Tuesday, 20 August 2013

For My Dad

Yesterday I said good-bye to my amazing Dad. These are the words that I spoke.

How do you put into words the loss of a Father?

It is a loss so big that your whole world stops. It is a loss so profound you can’t understand why the rest of world hasn’t stopped to grieve with you. It is a life lost. And a life forever changed.

At 9 years old I walked into the ICU of our local hospital fearing this day. My cheeks were stained with tears. I held my little sisters hand. We gawked at the tubes in our Halloween costumes. I wrinkled my nose at the sterile smell. And I stared hopelessly at my Dad.

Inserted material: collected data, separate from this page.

/-- The message, the terminator, the zero fill and the trailer fill the blocks. -/
theorem add_padCount (l : Nat) : l + padCount l = paddedLength l := by
  have hle := zeroFill_le l
  have hmod := zeroFill_mod l
  unfold padCount paddedLength
  omega

theorem paddedLength_le_of_multiple (l n : Nat) (hn : n % 64 = 0) (hle : l + 9 ≤ n) : paddedLength l ≤ n := by
  unfold paddedLength
  omega

/-- Settles O31: L + P(L) fills NBLK(L) blocks of 64 bytes, and Z(L) = P(L) - 9 is at most 63. -/
theorem paddedLength_isLeastMultiple : Obligations.PaddedLength := by
  intro l
  have hfill := zeroFill_le l
  have hmod := zeroFill_mod l
  have hpad : padCount l = zeroFill l + 9 := rfl
  have hlen := add_padCount l
  have hblocks := mul_blockCount l
  have hcount : blockCount l = (l + 8) / 64 + 1 := rfl
  refine ⟨?multiple, ?large, paddedLength_le_of_multiple l, ?padCount, ?padLow, ?padHigh, ?at55, ?at56, hpad,
    zeroFill_eq_emod l, hfill, hmod, hblocks, hcount, ?blockPos⟩
  all_goals omega

/-! ## The bytes of the padded message (R74, R75) -/

theorem byte64_toNat (v : BitVec 64) {j : Nat} (hj : j < 8) :
    (byte64 v j).toNat = v.toNat / 2 ^ (8 * (7 - j)) % 256 := by
  rw [byte64, BitVec.extractLsb'_toNat, Nat.shiftRight_eq_div_pow, show 56 - 8 * j = 8 * (7 - j) by omega]

/-- Byte j of the trailer is byte j of L · 8, the most significant first, while L · 8 fits in 64 bits. -/
theorem trailer_getElem? {l j : Nat} (hl : l < 2 ^ 61) (hj : j < 8) :
    ((trailer l)[j]?).map BitVec.toNat = some (l * 8 / 2 ^ (8 * (7 - j)) % 256) := by
  have hfits : (BitVec.ofNat 64 (l * 8)).toNat = l * 8 := by
    rw [BitVec.toNat_ofNat]
    omega
  simp [trailer, hj, byte64_toNat, hfits]

/-- The bytes after the message are the padding bytes. -/
theorem padMessage_getElem?_add (m : List Byte) (i : Nat) : (padMessage m)[m.length + i]? = (padBytes m.length)[i]? := by
  rw [padMessage, List.getElem?_append_right (by omega), Nat.add_sub_cancel_left]

theorem padBytes_getElem?_zeroFill {l i : Nat} (h1 : 1 ≤ i) (hi : i ≤ zeroFill l) : (padBytes l)[i]? = some 0x00#8 := by
  obtain ⟨k, rfl⟩ : ∃ k, i = k + 1 := ⟨i - 1, by omega⟩
  rw [padBytes, List.getElem?_cons_succ, List.getElem?_append_left (by rw [List.length_replicate]; omega),
    List.getElem?_replicate, if_pos (by omega)]

theorem padBytes_getElem?_trailer (l j : Nat) : (padBytes l)[zeroFill l + 1 + j]? = (trailer l)[j]? := by
  rw [padBytes, show zeroFill l + 1 + j = zeroFill l + j + 1 by omega, List.getElem?_cons_succ,
    List.getElem?_append_right (by rw [List.length_replicate]; omega), List.length_replicate, Nat.add_sub_cancel_left]
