-- ==== Sys2Proof/Laws/State.lean ====
section
/-! SUPPORT. One lemma per field per update of `State` and `Context`, each true by definition (after the case split
of an update that tests something), so that no later proof unfolds a record update. -/

namespace Sys2Proof.Machine

/-! ### One CIPH transaction recorded (R302). -/

@[simp] theorem State.transact_ctx (s : State) (t : Transaction) (a : Adapter) : (s.transact t a).ctx = s.ctx := rfl
@[simp] theorem State.transact_hasTable (s : State) (t : Transaction) (a : Adapter) :
    (s.transact t a).hasTable = s.hasTable := rfl
@[simp] theorem State.transact_adapter (s : State) (t : Transaction) (a : Adapter) :
    (s.transact t a).adapter = a := rfl
@[simp] theorem State.transact_ciph (s : State) (t : Transaction) (a : Adapter) :
    (s.transact t a).ciph = s.ciph ++ [t] := rfl
@[simp] theorem State.transact_cmd (s : State) (t : Transaction) (a : Adapter) : (s.transact t a).cmd = s.cmd := rfl
@[simp] theorem State.transact_rsp (s : State) (t : Transaction) (a : Adapter) : (s.transact t a).rsp = s.rsp := rfl
@[simp] theorem State.transact_waiting (s : State) (t : Transaction) (a : Adapter) :
    (s.transact t a).waiting = s.waiting := rfl
@[simp] theorem State.transact_freeIndex (s : State) (t : Transaction) (a : Adapter) :
    (s.transact t a).freeIndex = s.freeIndex := rfl

/-! ### The context replaced. -/

@[simp] theorem State.setCtx_ctx (s : State) (c : Context) : (s.setCtx c).ctx = c := rfl
@[simp] theorem State.setCtx_hasTable (s : State) (c : Context) : (s.setCtx c).hasTable = s.hasTable := rfl
@[simp] theorem State.setCtx_adapter (s : State) (c : Context) : (s.setCtx c).adapter = s.adapter := rfl
@[simp] theorem State.setCtx_ciph (s : State) (c : Context) : (s.setCtx c).ciph = s.ciph := rfl
@[simp] theorem State.setCtx_cmd (s : State) (c : Context) : (s.setCtx c).cmd = s.cmd := rfl
@[simp] theorem State.setCtx_rsp (s : State) (c : Context) : (s.setCtx c).rsp = s.rsp := rfl
@[simp] theorem State.setCtx_waiting (s : State) (c : Context) : (s.setCtx c).waiting = s.waiting := rfl
@[simp] theorem State.setCtx_freeIndex (s : State) (c : Context) : (s.setCtx c).freeIndex = s.freeIndex := rfl

/-! ### `life` written. -/

@[simp] theorem State.setLife_ctx (s : State) (l : Life) : (s.setLife l).ctx = { s.ctx with life := l } := rfl
@[simp] theorem State.setLife_hasTable (s : State) (l : Life) : (s.setLife l).hasTable = s.hasTable := rfl
@[simp] theorem State.setLife_adapter (s : State) (l : Life) : (s.setLife l).adapter = s.adapter := rfl
@[simp] theorem State.setLife_ciph (s : State) (l : Life) : (s.setLife l).ciph = s.ciph := rfl
@[simp] theorem State.setLife_cmd (s : State) (l : Life) : (s.setLife l).cmd = s.cmd := rfl
@[simp] theorem State.setLife_rsp (s : State) (l : Life) : (s.setLife l).rsp = s.rsp := rfl
@[simp] theorem State.setLife_waiting (s : State) (l : Life) : (s.setLife l).waiting = s.waiting := rfl
@[simp] theorem State.setLife_freeIndex (s : State) (l : Life) : (s.setLife l).freeIndex = s.freeIndex := rfl

/-! ### A response written (R83). -/

@[simp] theorem State.respond_ctx (s : State) (code : BitVec 4) (data : List Byte) :
    (s.respond code data).ctx = s.ctx := rfl
@[simp] theorem State.respond_hasTable (s : State) (code : BitVec 4) (data : List Byte) :
    (s.respond code data).hasTable = s.hasTable := rfl
@[simp] theorem State.respond_adapter (s : State) (code : BitVec 4) (data : List Byte) :
    (s.respond code data).adapter = s.adapter := rfl
@[simp] theorem State.respond_ciph (s : State) (code : BitVec 4) (data : List Byte) :
    (s.respond code data).ciph = s.ciph := rfl
@[simp] theorem State.respond_cmd (s : State) (code : BitVec 4) (data : List Byte) :
    (s.respond code data).cmd = s.cmd := rfl
@[simp] theorem State.respond_rsp (s : State) (code : BitVec 4) (data : List Byte) :
    (s.respond code data).rsp = s.rsp ++ response code s.ctx data := rfl
@[simp] theorem State.respond_waiting (s : State) (code : BitVec 4) (data : List Byte) :
    (s.respond code data).waiting = s.waiting := rfl
@[simp] theorem State.respond_freeIndex (s : State) (code : BitVec 4) (data : List Byte) :
    (s.respond code data).freeIndex = s.freeIndex := rfl

/-! ### The context lost (R31). -/

@[simp] theorem State.loseContext_ctx (s : State) (l : Life) :
    (s.loseContext l).ctx = { Config.noValue s.freeIndex with life := l, table := [] } := rfl
@[simp] theorem State.loseContext_hasTable (s : State) (l : Life) : (s.loseContext l).hasTable = s.hasTable := rfl
@[simp] theorem State.loseContext_adapter (s : State) (l : Life) : (s.loseContext l).adapter = s.adapter := rfl
@[simp] theorem State.loseContext_ciph (s : State) (l : Life) : (s.loseContext l).ciph = s.ciph := rfl
@[simp] theorem State.loseContext_cmd (s : State) (l : Life) : (s.loseContext l).cmd = s.cmd := rfl
@[simp] theorem State.loseContext_rsp (s : State) (l : Life) : (s.loseContext l).rsp = s.rsp := rfl
@[simp] theorem State.loseContext_waiting (s : State) (l : Life) : (s.loseContext l).waiting = s.waiting := rfl
@[simp] theorem State.loseContext_freeIndex (s : State) (l : Life) :
    (s.loseContext l).freeIndex = s.freeIndex + 1 := rfl

/-! ### The error entry (R245). -/

@[simp] theorem State.takeError_ctx (s : State) (creates : Bool) (k : ErrorKind) :
    (s.takeError creates k).ctx = { Config.noValue s.freeIndex with life := lifeAfterError creates s.ctx.life, table := [] } := rfl
@[simp] theorem State.takeError_hasTable (s : State) (creates : Bool) (k : ErrorKind) :
    (s.takeError creates k).hasTable = s.hasTable := rfl
@[simp] theorem State.takeError_adapter (s : State) (creates : Bool) (k : ErrorKind) :
    (s.takeError creates k).adapter = s.adapter := rfl
@[simp] theorem State.takeError_ciph (s : State) (creates : Bool) (k : ErrorKind) :
    (s.takeError creates k).ciph = s.ciph := rfl
@[simp] theorem State.takeError_cmd (s : State) (creates : Bool) (k : ErrorKind) :
    (s.takeError creates k).cmd = s.cmd := rfl
@[simp] theorem State.takeError_rsp (s : State) (creates : Bool) (k : ErrorKind) :
    (s.takeError creates k).rsp = s.rsp ++ response k.code (s.takeError creates k).ctx [] := rfl
@[simp] theorem State.takeError_waiting (s : State) (creates : Bool) (k : ErrorKind) :
    (s.takeError creates k).waiting = s.waiting := rfl
@[simp] theorem State.takeError_freeIndex (s : State) (creates : Bool) (k : ErrorKind) :
    (s.takeError creates k).freeIndex = s.freeIndex + 1 := rfl

/-! ### The core waiting for the adapter (R302). -/

@[simp] theorem State.wait_ctx (s : State) (before : Context) : (s.wait before).ctx = before := rfl
@[simp] theorem State.wait_hasTable (s : State) (before : Context) : (s.wait before).hasTable = s.hasTable := rfl
@[simp] theorem State.wait_adapter (s : State) (before : Context) : (s.wait before).adapter = s.adapter := rfl
@[simp] theorem State.wait_ciph (s : State) (before : Context) : (s.wait before).ciph = s.ciph := rfl
@[simp] theorem State.wait_cmd (s : State) (before : Context) : (s.wait before).cmd = s.cmd := rfl
@[simp] theorem State.wait_rsp (s : State) (before : Context) : (s.wait before).rsp = s.rsp := rfl
@[simp] theorem State.wait_waiting (s : State) (before : Context) : (s.wait before).waiting = true := rfl
@[simp] theorem State.wait_freeIndex (s : State) (before : Context) : (s.wait before).freeIndex = s.freeIndex := rfl
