/-- Requests answered before the part that stops. -/
theorem Result.StopsWith.after {α : Type} {r : Result α} {reply : Reply Block} {s t : State}
    {before sent : List Transaction} {a : Adapter} (h : r.StopsWith reply t sent a)
    (hciph : t.ciph = s.ciph ++ before) : r.StopsWith reply s (before ++ sent) a := by
  obtain ⟨u, hstop, hu, hadapter⟩ := h
  exact ⟨u, hstop, by rw [hu, hciph, List.append_assoc], hadapter⟩

/-- What stopped so did not run to its end. -/
theorem Result.StopsWith.ne_done {α : Type} {r : Result α} {reply : Reply Block} {s : State}
    {sent : List Transaction} {a : Adapter} (h : r.StopsWith reply s sent a) (x : α) (t : State) : r ≠ .done x t := by
  obtain ⟨u, hstop, -⟩ := h
  rintro rfl
  cases hstop

/-- Not-ok raises `InvalidCipher` (R262). -/
theorem Result.StopsWith.raised {α : Type} {r : Result α} {s : State} {sent : List Transaction} {a : Adapter}
    (h : r.StopsWith .notOk s sent a) :
    ∃ t, r = .raised .invalidCipher t ∧ t.ciph = s.ciph ++ sent ∧ t.adapter = a := by
  obtain ⟨t, hstop, hend⟩ := h
  cases hstop
  exact ⟨t, rfl, hend⟩

theorem enc_stopsWith {s : State} {B : Block} {reply : Reply Block} {a : Adapter}
    (hanswer : s.adapter.encrypt s.ctx.sched B = (reply, a)) (hreply : ∀ out, reply ≠ .ok out) :
    (enc B s).StopsWith reply s [.encrypt s.ctx.sched B reply] a := by
  refine ⟨s.encrypted B, ?_, by rw [State.encrypted_ciph, hanswer], by rw [State.encrypted_adapter, hanswer]⟩
  cases reply with
  | ok out => exact absurd rfl (hreply out)
  | notOk =>
    rw [enc_notOk (congrArg Prod.fst hanswer)]
    exact .notOk _
  | silent =>
    rw [enc_silent (congrArg Prod.fst hanswer)]
    exact .silent _

/-! ### PROCESS stopped at a keystream request (R262 cause 2) -/

/-- If one of the requests of its boundaries gets no block, the chunk stops there. -/
def StopsText (dir : Direction) (chunk : List Byte) (s : State) : Prop :=
  ∀ reply sent a, Adapter.StopsAt s.ctx.sched reply (boundaryCounters s.ctx chunk.length) s.adapter sent a →
    (processBytes dir chunk s).StopsWith reply s sent a

/-- A byte that fits its block sends nothing. -/
theorem stopsText_of_room {dir : Direction} {b : Byte} {chunk : List Byte} {s : State} (hlen : s.ctx.buflen ≤ 16)
    (hroom : s.ctx.buflen ≠ 16) (hrest : StopsText dir chunk (s.setCtx (absorbTextByte dir s.ctx b))) :
    StopsText dir (b :: chunk) s := by
  intro reply sent a hstop
  rw [List.length_cons, boundaryCounters_succ hlen dir b] at hstop
  rw [processBytes, processByte, crossBoundary_of_room hroom, Result.done_andThen, Result.done_andThen]
  exact Result.StopsWith.andThen (hrest reply sent a hstop) _

/-- A boundary's request gets no block, or one behind it. -/
theorem stopsText_of_full {dir : Direction} {b : Byte} {chunk : List Byte} {s : State} (hfull : s.ctx.buflen = 16)
    (hrest : ∀ t : State, t.ctx.buflen = 0 → StopsText dir (b :: chunk) t) : StopsText dir (b :: chunk) s := by
  intro reply sent a hstop
  rw [List.length_cons, boundaryCounters_of_full hfull s.ctx.buf] at hstop
  cases hstop with
  | here hanswer hreply =>
    have hfetch := enc_stopsWith (s := s.setCtx (foldTextBlock s.ctx)) hanswer hreply
    have hcross : (crossBoundary s).StopsWith reply s [.encrypt s.ctx.sched (inc32 s.ctx.Y) reply] a := by
      rw [crossBoundary, if_pos hfull]
      exact hfetch.andThen _
    exact (hcross.andThen _).andThen _
  | @later _ out _ _ a1 _ sent hanswer hback =>
    have hcross := crossBoundary_of_answer hfull hanswer
    have hbyte := processByte_of_boundary hcross (by decide : (0 : BitVec 5) ≠ 16) dir b
    have hpast := hrest (s.pastBoundary out a1) rfl reply sent a hback
    rw [processBytes, ← hbyte, ← processBytes] at hpast
    exact hpast.after (before := [_]) rfl

/-- PROCESS in phase TEXT, byte by byte. -/
theorem stopsText {s : State} (hlen : s.ctx.buflen ≤ 16) (dir : Direction) (chunk : List Byte) :
    StopsText dir chunk s := by
  induction chunk generalizing s with
  | nil =>
    intro reply sent a hstop
    rw [List.length_nil, boundaryCounters_zero hlen] at hstop
    cases hstop
  | cons b chunk ih =>
    have hroom : ∀ t : State, t.ctx.buflen ≤ 16 → t.ctx.buflen ≠ 16 → StopsText dir (b :: chunk) t := by
      intro t htlen htroom
      refine stopsText_of_room htlen htroom (ih ?_)
      rw [State.setCtx_ctx, absorbTextByte_buflen]
      bv_omega
    by_cases hfull : s.ctx.buflen = 16
    · exact stopsText_of_full hfull fun t hempty => hroom t (by rw [hempty]; decide) (by rw [hempty]; decide)
    · exact hroom s hlen hfull
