/-- A capability that cannot reach `hang` ends. -/
theorem runBody_ends (k : BitVec 7) (b : CapBody) :
    ∀ (results : List Word) (s : State), mayHang b = false → ∃ o, runBody k b results s = some o := by
  induction b with
  | finish => exact fun _ _ _ => ⟨_, rfl⟩
  | hang => exact fun _ _ h => by cases h
  | unknown => exact fun _ _ _ => ⟨_, rfl⟩
  | call c next ih =>
    intro results s h
    unfold runBody
    split
    · exact ⟨_, rfl⟩
    · exact ih _ _ h
  | branch c yes no ihy ihn =>
    intro results s h
    rw [mayHang, Bool.or_eq_false_iff] at h
    unfold runBody
    split
    · exact ihy _ _ h.1
    · exact ihn _ _ h.2
  | choose x y ihx ihy =>
    intro results s h
    rw [mayHang, Bool.or_eq_false_iff] at h
    unfold runBody
    split
    · exact ihx _ _ h.1
    · exact ihy _ _ h.2
  | input next ih => exact fun _ _ h => ih _ _ h

/-! ### The latches and the draws -/

/-- The state of an outcome. -/
def CapOutcome.state : CapOutcome → State
  | .returned s => s
  | .raised _ s => s

/-- An action leaves the latches and the draws. -/
theorem capAction_latches {s t : State} {a : CapAction} (h : capAction s a = .ok t) :
    t.curIdx = s.curIdx ∧ t.curInl = s.curInl ∧ t.draws = s.draws := by
  cases a with
  | readCell a =>
    obtain ⟨_, _, rfl⟩ := except_map_ok h
    exact ⟨rfl, rfl, rfl⟩
  | writeCell a v =>
    rw [(cellWrite_ok h).2]
    exact ⟨rfl, rfl, rfl⟩
  | pushValue v =>
    replace h : vPush s v = .ok t := h
    unfold vPush at h
    split at h <;> cases h
    exact ⟨rfl, rfl, rfl⟩
  | pushCall v =>
    replace h : cPush s v = .ok t := h
    unfold cPush at h
    split at h <;> cases h
    exact ⟨rfl, rfl, rfl⟩
  | popValue =>
    obtain ⟨⟨_, _⟩, hp, rfl⟩ := except_map_ok h
    unfold vPop at hp
    split at hp <;> cases hp
    exact ⟨rfl, rfl, rfl⟩
  | popCall =>
    obtain ⟨⟨_, _⟩, hp, rfl⟩ := except_map_ok h
    unfold cPop at hp
    split at hp <;> cases hp
    exact ⟨rfl, rfl, rfl⟩
  | setAddr i v =>
    cases h
    match i with
    | 0 | 1 | 2 => exact ⟨rfl, rfl, rfl⟩
  | setIp | setImm | setEq | setNe | setGt | setLt | setRunning | setExit =>
    cases h
    exact ⟨rfl, rfl, rfl⟩

theorem runActions_latches (as : List CapAction) (s : State) :
    (runActions s as).state.curIdx = s.curIdx ∧ (runActions s as).state.curInl = s.curInl ∧
      (runActions s as).state.draws = s.draws := by
  induction as generalizing s with
  | nil => exact ⟨rfl, rfl, rfl⟩
  | cons a rest ih =>
    unfold runActions
    split
    · exact ⟨rfl, rfl, rfl⟩
    · obtain ⟨h1, h2, h3⟩ := capAction_latches ‹_›
      exact ⟨(ih _).1.trans h1, (ih _).2.1.trans h2, (ih _).2.2.trans h3⟩

/-- A capability leaves the latches. -/
theorem runBody_latches (k : BitVec 7) (b : CapBody) :
    ∀ {results : List Word} {s : State} {o : CapOutcome},
      runBody k b results s = some o → o.state.curIdx = s.curIdx ∧ o.state.curInl = s.curInl := by
  induction b with
  | finish => intro results s o h; cases h; exact ⟨rfl, rfl⟩
  | hang => intro results s o h; cases h
  | unknown =>
    intro results s o h
    cases h
    have hl := runActions_latches (Config.hostCapability k (capView s) s.draws) s.countDraw
    exact ⟨hl.1, hl.2.1⟩
  | call c next ih =>
    intro results s o h
    unfold runBody at h
    split at h
    · cases h; exact ⟨rfl, rfl⟩
    · obtain ⟨h1, h2, _⟩ := capAction_latches ‹_›
      exact ⟨(ih h).1.trans h1, (ih h).2.trans h2⟩
  | branch c yes no ihy ihn =>
    intro results s o h
    unfold runBody at h
    split at h
    · exact ihy h
    · exact ihn h
  | choose x y ihx ihy =>
    intro results s o h
    unfold runBody at h
    split at h
    · exact ihx (s := s.countDraw) h
    · exact ihy (s := s.countDraw) h
  | input next ih =>
    intro results s o h
    exact ih (s := s.countDraw) h

/-- The call that stands for a known action stands for it in every state. -/
theorem groundCall_of_action (s : State) (results : List Word) (a : CapAction) :
    groundCall s results (mapCapCall .word (fun b => .word (wordOfBool b)) a) = a := by
  have hb : ∀ b : Bool, decide (wordOfBool b ≠ 0) = b := by decide
  cases a <;> first | rfl | exact congrArg _ (hb _)

/-- What EXT(k) answers: the end of the cycle after its capability, or the hang. -/
theorem execExt_of_some {idx : BitVec 7} {inl : Bool} {ops : Operands} {s : State} {o : CapOutcome}
    (h : capHost idx (s.decoded idx inl ops) = some o) :
    execExt idx inl ops s = .next (finishCycle s.ip o) := by
  unfold execExt
  rw [h]

theorem execExt_of_none {idx : BitVec 7} {inl : Bool} {ops : Operands} {s : State}
    (h : capHost idx (s.decoded idx inl ops) = none) :
    execExt idx inl ops s = .fault .capabilityHang := by
  unfold execExt
  rw [h]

At 40 my father had his first heart attack. And the truth about the precarious edge between life and death on which we dwell became ever present in my mind.

A long happy life was no longer a guarantee. Health was something earned – and almost never given.

My eyes were open. I was stunned. I was devastated. And most of all I was terrified that I would lose my Dad.

I have spent the last twenty years dreading this day, while he spent the last twenty years teaching me how to live.

He taught us to laugh - to laugh long and loud, and so the whole world can feel your happiness. He laughed more than anyone else I knew. His energy bursting behind every chuckle, every inside joke, and felt with every mischievous smile.

He taught us how to fight. He taught us to fight for the life that you want and all of things that you believe. Stubbornness is an attribute to be cherished. Because it meant that you stood for something, even if that something could be wrong from time to time. Standing for something always takes great courage. A lengthy debate and a boisterous exchange of ideas was a measure of your integrity. And the only life worth living is one worth fighting for.

He taught us the value of hard work through his tireless and determined ethic. He worked harder than anyone I have ever known. But he always gained so much satisfaction from a job well-done Through his labours he reinforced the importance of taking joy in accomplishing things, not, like so many others, in simply having things. For Dad life was to be lived, not had.

He taught us how to cherish the little things. Never has a man been so happy to cut the lawn, organize the garage, and clean his boat. He took such great joy in the everyday. Humming as he craved the turkey. Smiling happily as he rigged a lure. His love of this life could be felt in even the most mundane task. Every moment was precious. Every moment was celebrated

More than anything else, though - he taught us how to love. He greeted everyone he met with kindness, a firm hand-shake, a big manly bear-hug, and a "Holy Mackerel". He loved with every piece of his heart. The love he had knew no bounds. He loved us freely, fiercely, and with all that he had. His passion and devotion could be felt in everything he did.  

He took so much pride in his family and so much delight in his friends. He believed the people that surround you become your true legacy, and we are all a testament to his.

It is his love that we will remember. It is his love that we will truly miss. It is his love that we will carry with us. And it is through his love that he will live on.